What you should do. In the listing beneath this line, copy exactly the lines starting with the one containing "def recogniseRelease (s" and going on through the one containing "btnRuns := s.btnRuns".
Records shown START
-- ==== Sys2Proof/Machine/ButtonClassifier.lean ====
section
/-!
DEFINITION. The button classifier's operation SAMPLE (40_button_classifier.md R73 to R82).
-/

namespace Sys2Proof.Machine

/-- The counters and the latch at 0, as at a press and at a release (R77, R80). -/
def clearCounters (s : State) : State := { s with btnRun := 0, btnRuns := 0, btnLong := false }

/-- Press recognised: no event is raised (R77). -/
def recognisePress (s : State) : State := clearCounters { s with btnPressed := true }

/-- Release recognised: a click unless the latch is set, then all counters and the latch are 0 (R80). -/
def recogniseRelease (s : State) : State :=
  let s := if s.btnLong then s else raiseEvent .click s
  clearCounters { s with btnPressed := false }

/-- One long run completed; the M-th one latches and raises long-press (R78, R79). -/
def completeRun (s : State) : State :=
  let s := { s with btnRun := 0, btnRuns := s.btnRuns + 1 }
  if s.btnRuns = s.cfg.m then raiseEvent .long { s with btnLong := true } else s

/-- One pressed sample counted in the current long run (R78). -/
def countPressed (s : State) : State :=
  if s.btnRun + 1 = s.cfg.l then completeRun s else { s with btnRun := s.btnRun + 1 }

/-- A not-pressed sample that completes no release breaks the current long run (R81). -/
def breakRun (s : State) : State := { s with btnRun := 0 }

/-- The classifier's tests on the register the new sample `b` has been shifted into, in the order of R74. -/
def classify (b : Bool) (s : State) : State :=
  if s.btnPressed then
    if s.btnShift = 0 then recogniseRelease s
    else if s.btnLong then s
    else if b then countPressed s
    else breakRun s
  else if s.btnShift = allPressed s.cfg then recognisePress s
  else s

/-- The effect of SAMPLE p (R74): shift (R76), then classify. -/
def sampleEffect (p : PinLevel) (s : State) : State :=
  let b := pressedSample s.cfg p
  classify b { s with btnShift := shiftIn s.cfg s.btnShift b }

/-- SAMPLE p (R74). -/
def execSample (p : PinLevel) (s : State) : Host.Outcome State Fault Refusal := operate (sampleEffect p) s

end Sys2Proof.Machine
end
Records shown END
Answer space.
def recogniseRelease (s : State) : State :=
  let s := if s.btnLong then s else raiseEvent .click s
  clearCounters { s with btnPressed := false }

/-- One long run completed; the M-th one latches and raises long-press (R78, R79). -/
def completeRun (s : State) : State :=
  let s := { s with btnRun := 0, btnRuns := s.btnRuns + 1 }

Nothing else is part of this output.